‘Mad Men’ Creator Matthew Weiner on Today’s Advertising

‘Mad Men’ Creator Matthew Weiner on Today’s Advertising

By Sean Cunningham
LOS ANGELES, CA - MAY 17: Actor Jon Hamm (L) and executive producer Matthew Weiner arrive at the Film Independent at LACMA special screening of the final episode of "Mad Men" at The Ace Hotel Theater on May 17, 2015 in Los Angeles, California. (Photo by Amanda Edwards/WireImage)
Jon Hamm and ‘Mad Men’ creator Matthew Weiner at The Ace Hotel Theater on May 17, 2015 in Los Angeles. (Amanda Edwards/WireImage)

 

Mad Men creator Matthew Weiner will always have a place in television history. His show regularly dukes it out with The Sopranos (for which he was a writer), The Wire, and Breaking Bad for the title of greatest American TV drama ever. (He also made a less successful move to the silver screen as the writer/director of 2013’s Are You Here with a cast including Amy Poehler, Owen Wilson, and Zach Galifianakis.) Now as he’s preparing to return to TV with a new project for Amazon, Adweek‘s Jason Lynch caught up with him to talk advertising.
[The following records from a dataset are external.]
-- ==== Sys2Proof/Laws/Maps.lean ====
section
/-! SUPPORT. Laws of maps and of memory: read after write, the other places, the canonical form, and little-endian numbers. -/

namespace Sys2Proof.Machine

/-! ### Maps -/

@[simp] theorem SMap.get?_nil {α : Type} (k : Nat) : SMap.get? ([] : SMap α) k = none := rfl

@[simp] theorem SMap.getD_nil {α : Type} (k : Nat) (z : α) : SMap.getD ([] : SMap α) k z = z := rfl

theorem SMap.get?_set {α : Type} (m : SMap α) (k j : Nat) (v : α) :
    SMap.get? (SMap.set m k v) j = if j = k then some v else SMap.get? m j := by
  induction m with
  | nil => by_cases h : k = j <;> simp [SMap.set, SMap.get?, h, eq_comm]
  | cons e m ih =>
    obtain ⟨i, w⟩ := e
    simp only [SMap.set]
    split
    · next h =>
      subst h
      by_cases hj : i = j
      · simp [SMap.get?, hj]
      · simp [SMap.get?, hj, Ne.symm hj]
    · split
      · by_cases hj : k = j <;> simp [SMap.get?, hj, eq_comm]
      · next h _ =>
        simp only [SMap.get?, ih]
        by_cases hi : i = j
        · subst hi; simp [h]
        · simp [hi]

@[simp] theorem SMap.get?_set_self {α : Type} (m : SMap α) (k : Nat) (v : α) : SMap.get? (SMap.set m k v) k = some v := by
  simp [SMap.get?_set]

theorem SMap.get?_set_ne {α : Type} (m : SMap α) {k j : Nat} (v : α) (h : j ≠ k) :
    SMap.get? (SMap.set m k v) j = SMap.get? m j := by simp [SMap.get?_set, h]

@[simp] theorem SMap.getD_set_self {α : Type} (m : SMap α) (k : Nat) (v z : α) : SMap.getD (SMap.set m k v) k z = v := by
  simp [SMap.getD]

theorem SMap.getD_set_ne {α : Type} (m : SMap α) {k j : Nat} (v z : α) (h : j ≠ k) :
    SMap.getD (SMap.set m k v) j z = SMap.getD m j z := by simp [SMap.getD, SMap.get?_set_ne m v h]

theorem SMap.getD_set {α : Type} (m : SMap α) (k j : Nat) (v z : α) :
    SMap.getD (SMap.set m k v) j z = if j = k then v else SMap.getD m j z := by
  by_cases h : j = k
  · subst h; simp
  · simp [h, SMap.getD_set_ne]

theorem SMap.get?_filter {α : Type} (m : SMap α) (p : Nat → Bool) (j : Nat) :
    SMap.get? (m.filter fun e => p e.1) j = if p j then SMap.get? m j else none := by
  induction m with
  | nil => simp
  | cons e m ih =>
    obtain ⟨i, w⟩ := e
    by_cases hp : p i
    · simp only [List.filter_cons, hp, if_true, SMap.get?, ih]
      by_cases hi : i = j
      · subst hi; simp [hp]
      · simp [hi]
    · rw [List.filter_cons_of_neg (by simpa using hp), ih]
      by_cases hi : i = j
      · subst hi; simp [hp]
      · simp [SMap.get?, hi]

theorem SMap.get?_erase {α : Type} (m : SMap α) (k j : Nat) :
    SMap.get? (SMap.erase m k) j = if j = k then none else SMap.get? m j := by
  have h := SMap.get?_filter m (fun i => decide (i ≠ k)) j
  by_cases hj : j = k <;> simp_all [SMap.erase]

@[simp] theorem SMap.get?_erase_self {α : Type} (m : SMap α) (k : Nat) : SMap.get? (SMap.erase m k) k = none := by
  simp [SMap.get?_erase]

theorem SMap.get?_erase_ne {α : Type} (m : SMap α) {k j : Nat} (h : j ≠ k) :
    SMap.get? (SMap.erase m k) j = SMap.get? m j := by simp [SMap.get?_erase, h]

theorem SMap.getD_erase_ne {α : Type} (m : SMap α) {k j : Nat} (z : α) (h : j ≠ k) :
    SMap.getD (SMap.erase m k) j z = SMap.getD m j z := by simp [SMap.getD, SMap.get?_erase_ne m h]

@[simp] theorem SMap.getD_erase_self {α : Type} (m : SMap α) (k : Nat) (z : α) : SMap.getD (SMap.erase m k) k z = z := by
  simp [SMap.getD]

/-! ### Memory: reads -/

/-- Writing one byte leaves every other byte alone, whatever the memory's form. -/
theorem Memory.get_set_ne (m : Memory) {k j : Nat} (v : Byte) (h : j ≠ k) : Memory.get (Memory.set m k v) j = Memory.get m j := by
  induction m with
  | nil =>
    simp only [Memory.set]
    split
    · rfl
    · simp [Memory.get, SMap.getD, SMap.get?, Ne.symm h]
  | cons e m ih =>
    obtain ⟨i, w⟩ := e
    simp only [Memory.get, SMap.getD] at ih
    simp only [Memory.set, Memory.get, SMap.getD]
    split
    · next hi => subst hi; split <;> simp [SMap.get?, Ne.symm h]
    · split
      · split <;> simp [SMap.get?, Ne.symm h]
      · by_cases hi : i = j <;> simp [SMap.get?, hi, ih]

/-! ### Memory: the canonical form -/

theorem Memory.wfFrom_mono {a b : Nat} {m : Memory} (h : Memory.wfFrom (some b) m = true) (hab : a ≤ b) :
    Memory.wfFrom (some a) m = true := by
  cases m with
  | nil => rfl
  | cons e m =>
    simp only [Memory.wfFrom, Bool.and_eq_true, decide_eq_true_eq] at h ⊢
    exact ⟨⟨by omega, h.1.2⟩, h.2⟩

theorem Memory.wf_of_wfFrom {a : Nat} {m : Memory} (h : Memory.wfFrom (some a) m = true) : Memory.wf m = true := by
  cases m with
  | nil => rfl
  | cons e m =>
    simp only [Memory.wf, Memory.wfFrom, Bool.and_eq_true, decide_eq_true_eq] at h ⊢
    exact ⟨⟨trivial, h.1.2⟩, h.2⟩

/-- A byte below every listed location is not listed. -/
theorem Memory.get?_below {a k : Nat} {m : Memory} (h : Memory.wfFrom (some a) m = true) (hk : k ≤ a) : SMap.get? m k = none := by
  induction m generalizing a with
  | nil => rfl
  | cons e m ih =>
    obtain ⟨i, w⟩ := e
    simp only [Memory.wfFrom, Bool.and_eq_true, decide_eq_true_eq] at h
    have : i ≠ k := by omega
    simp [SMap.get?, this, ih h.2 (by omega)]

theorem Memory.wfFrom_set {m : Memory} (lo : Option Nat) (k : Nat) (v : Byte) (h : Memory.wfFrom lo m = true)
    (hk : ∀ l, lo = some l → l < k) : Memory.wfFrom lo (Memory.set m k v) = true := by
  induction m generalizing lo with
  | nil =>
    simp only [Memory.set]
    split
    · rfl
    · next hv => cases lo <;> simp_all [Memory.wfFrom]
  | cons e m ih =>
    obtain ⟨i, w⟩ := e
    simp only [Memory.wfFrom, Bool.and_eq_true, decide_eq_true_eq] at h
    simp only [Memory.set]
    split
    · next hi =>
      subst hi
      split
      · cases lo with
        | none => exact Memory.wf_of_wfFrom h.2
        | some l => exact Memory.wfFrom_mono h.2 (by have := hk l rfl; omega)
      · next hv => simp [Memory.wfFrom, h.1.1, h.2, hv]
    · split
      · next hlt =>
        split
        · simp [Memory.wfFrom, h.1.1, h.1.2, h.2]
        · next hv =>
          simp only [Memory.wfFrom, Bool.and_eq_true, decide_eq_true_eq]
          refine ⟨⟨?_, hv⟩, ⟨hlt, h.1.2⟩, h.2⟩
          cases lo with
          | none => rfl
          | some l => simpa using hk l rfl
      · next hne hlt =>
        simp only [Memory.wfFrom, Bool.and_eq_true, decide_eq_true_eq]
        exact ⟨h.1, ih (some i) h.2 (by intro l hl; cases hl; omega)⟩

/-- Writing a byte keeps the canonical form. -/
theorem Memory.wf_set {m : Memory} (k : Nat) (v : Byte) (h : Memory.wf m = true) : Memory.wf (Memory.set m k v) = true :=
  Memory.wfFrom_set none k v h (by intro l hl; cases hl)

/-- Writing cells keeps the canonical form. -/
theorem Memory.wf_setAll {m : Memory} (cells : List (Nat × Byte)) (h : Memory.wf m = true) :
    Memory.wf (Memory.setAll m cells) = true := by
  induction cells generalizing m with
  | nil => exact h
  | cons c cells ih => exact ih (Memory.wf_set c.1 c.2 h)

theorem Memory.wfFrom_filter {m : Memory} (lo : Option Nat) (p : Nat × Byte → Bool) (h : Memory.wfFrom lo m = true) :
    Memory.wfFrom lo (m.filter p) = true := by
  induction m generalizing lo with
  | nil => rfl
  | cons e m ih =>
    obtain ⟨i, w⟩ := e
    simp only [Memory.wfFrom, Bool.and_eq_true, decide_eq_true_eq] at h
    by_cases hp : p (i, w)
    · simp only [List.filter_cons, hp, if_true, Memory.wfFrom, Bool.and_eq_true, decide_eq_true_eq]
      exact ⟨h.1, ih (some i) h.2⟩
    · have h2 := ih (some i) h.2
      simp only [List.filter_cons, hp]
      cases lo with
      | none => exact Memory.wf_of_wfFrom h2
      | some l =>
        have : l < i := by simpa using h.1.1
        exact Memory.wfFrom_mono h2 (by omega)

/-- Removing listed bytes keeps the canonical form. -/
theorem Memory.wf_filter {m : Memory} (p : Nat × Byte → Bool) (h : Memory.wf m = true) : Memory.wf (m.filter p) = true :=
  Memory.wfFrom_filter none p h

/-- Zeroing a range keeps the canonical form. -/
theorem Memory.wf_zero {m : Memory} (k n : Nat) (h : Memory.wf m = true) : Memory.wf (Memory.zero m k n) = true :=
  Memory.wf_filter _ h

/-- Read after write, in a memory of canonical form. -/
theorem Memory.get_set_self {m : Memory} (k : Nat) (v : Byte) (h : Memory.wf m = true) : Memory.get (Memory.set m k v) k = v := by
  suffices H : ∀ lo, Memory.wfFrom lo m = true → Memory.get (Memory.set m k v) k = v from H none h
  clear h
  induction m with
  | nil =>
    intro lo _
    simp only [Memory.set]
    split
    · next hv => simp [Memory.get, hv]
    · simp [Memory.get, SMap.getD, SMap.get?]
  | cons e m ih =>
    intro lo h
    obtain ⟨i, w⟩ := e
    simp only [Memory.wfFrom, Bool.and_eq_true, decide_eq_true_eq] at h
    simp only [Memory.set]
    split
    · next hi =>
      subst hi
      split
      · next hv => simp [Memory.get, SMap.getD, Memory.get?_below h.2 (le_refl i), hv]
      · simp [Memory.get, SMap.getD, SMap.get?]
    · next hne =>
      split
      · next hlt =>
        split
        · next hv => simp [Memory.get, SMap.getD, SMap.get?, hne, Memory.get?_below h.2 (by omega : k ≤ i), hv]
        · simp [Memory.get, SMap.getD, SMap.get?]
      · have := ih (some i) h.2
        simpa [Memory.get, SMap.getD, SMap.get?, hne] using this

/-- A byte after one write, in a memory of canonical form. -/
theorem Memory.get_set {m : Memory} (k j : Nat) (v : Byte) (h : Memory.wf m = true) :
    Memory.get (Memory.set m k v) j = if j = k then v else Memory.get m j := by
  by_cases hj : j = k
  · subst hj; simp [Memory.get_set_self j v h]
  · simp [hj, Memory.get_set_ne m v hj]

/-- Cells that are written leave the other bytes alone. -/
theorem Memory.get_setAll_ne (m : Memory) (cells : List (Nat × Byte)) {j : Nat} (h : ∀ c ∈ cells, c.1 ≠ j) :
    Memory.get (Memory.setAll m cells) j = Memory.get m j := by
  induction cells generalizing m with
  | nil => rfl
  | cons c cells ih =>
    simp only [Memory.setAll, List.foldl_cons] at ih ⊢
    rw [ih _ fun x hx => h x (by simp [hx]), Memory.get_set_ne m c.2 (Ne.symm (h c (by simp)))]

/-- A byte after a range is zeroed. -/
theorem Memory.get_zero (m : Memory) (k n j : Nat) :
    Memory.get (Memory.zero m k n) j = if k ≤ j ∧ j < k + n then Memory.unlisted else Memory.get m j := by
  have h := SMap.get?_filter m (fun i => decide (i < k) || decide (k + n ≤ i)) j
  simp only [Memory.get, SMap.getD, Memory.zero, h]
  by_cases hj : k ≤ j ∧ j < k + n
  · have h1 : ¬ j < k := by omega
    have h2 : ¬ k + n ≤ j := by omega
    simp [hj, h1, h2]
  · by_cases h1 : j < k
    · simp [h1, hj]
    · have h2 : k + n ≤ j := by omega
      simp [h2, hj]

/-! ### Little-endian numbers (R2) -/

@[simp] theorem leBytes_length (n v : Nat) : (leBytes n v).length = n := by
  induction n generalizing v with
  | zero => rfl
  | succ n ih => simp [leBytes, ih]

theorem leNat_leBytes (n v : Nat) : leNat (leBytes n v) = v % 2 ^ (8 * n) := by
  induction n generalizing v with
  | zero => simp [leBytes, leNat, Nat.mod_one]
  | succ n ih =>
    have h : 2 ^ (8 * (n + 1)) = 256 * 2 ^ (8 * n) := by rw [show 8 * (n + 1) = 8 + 8 * n from by ring, Nat.pow_add]
    simp only [leBytes, leNat, ih, BitVec.toNat_ofNat, h, Nat.mod_mul]

@[simp] theorem cellsAt_length (k : Nat) (bs : List Byte) : (cellsAt k bs).length = bs.length := by
  induction bs generalizing k with
  | nil => rfl
  | cons b bs ih => simp [cellsAt, ih]

/-- The locations of consecutive cells. -/
theorem cellsAt_fst (k : Nat) (bs : List Byte) : (cellsAt k bs).map (·.1) = (List.range bs.length).map (k + ·) := by
  induction bs generalizing k with
  | nil => rfl
  | cons b bs ih =>
    simp only [cellsAt, List.map_cons, ih, List.length_cons, List.range_succ_eq_map, List.map_map]
    simp only [Nat.add_zero, List.cons.injEq, true_and]
    refine List.map_congr_left fun i _ => ?_
    simp only [Function.comp]
    omega

end Sys2Proof.Machine
end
Much like Don Draper and company, Weiner and the show’s writers needed to come up with ad campaigns for the featured products. It seems that these could be often humbling. Weiner notes that when the show featured Jaguar, he suggested this campaign tagline: “Something beautiful you can own.” The show’s staff included Vic Levin, who boasted a background in advertising. Weiner recalls him declaring, “This is a terrible tagline. It’s terrible. It’s beneath Don. It’s beneath the agency.” Levin particularly hated how the ad wasn’t “specific”: “Anybody who can buy a Jaguar can buy anything.”

(Weiner, arguing it fit the needs of the program, ultimately modified it to “Something beautiful you can truly own.”)

Weiner reports he has received a great deal of feedback from ad execs on the series. He says:

“I would hear two things. Number one: ‘You’re making our job very hard, because every client is coming in and is expecting an emotional sales pitch, which is not what we do anymore.’ And then I was hearing, ‘[Draper]’s so good and [the sales pitch]’s so short!’ And I would say, ‘It’s rigged! I’m writing the clients as well.’”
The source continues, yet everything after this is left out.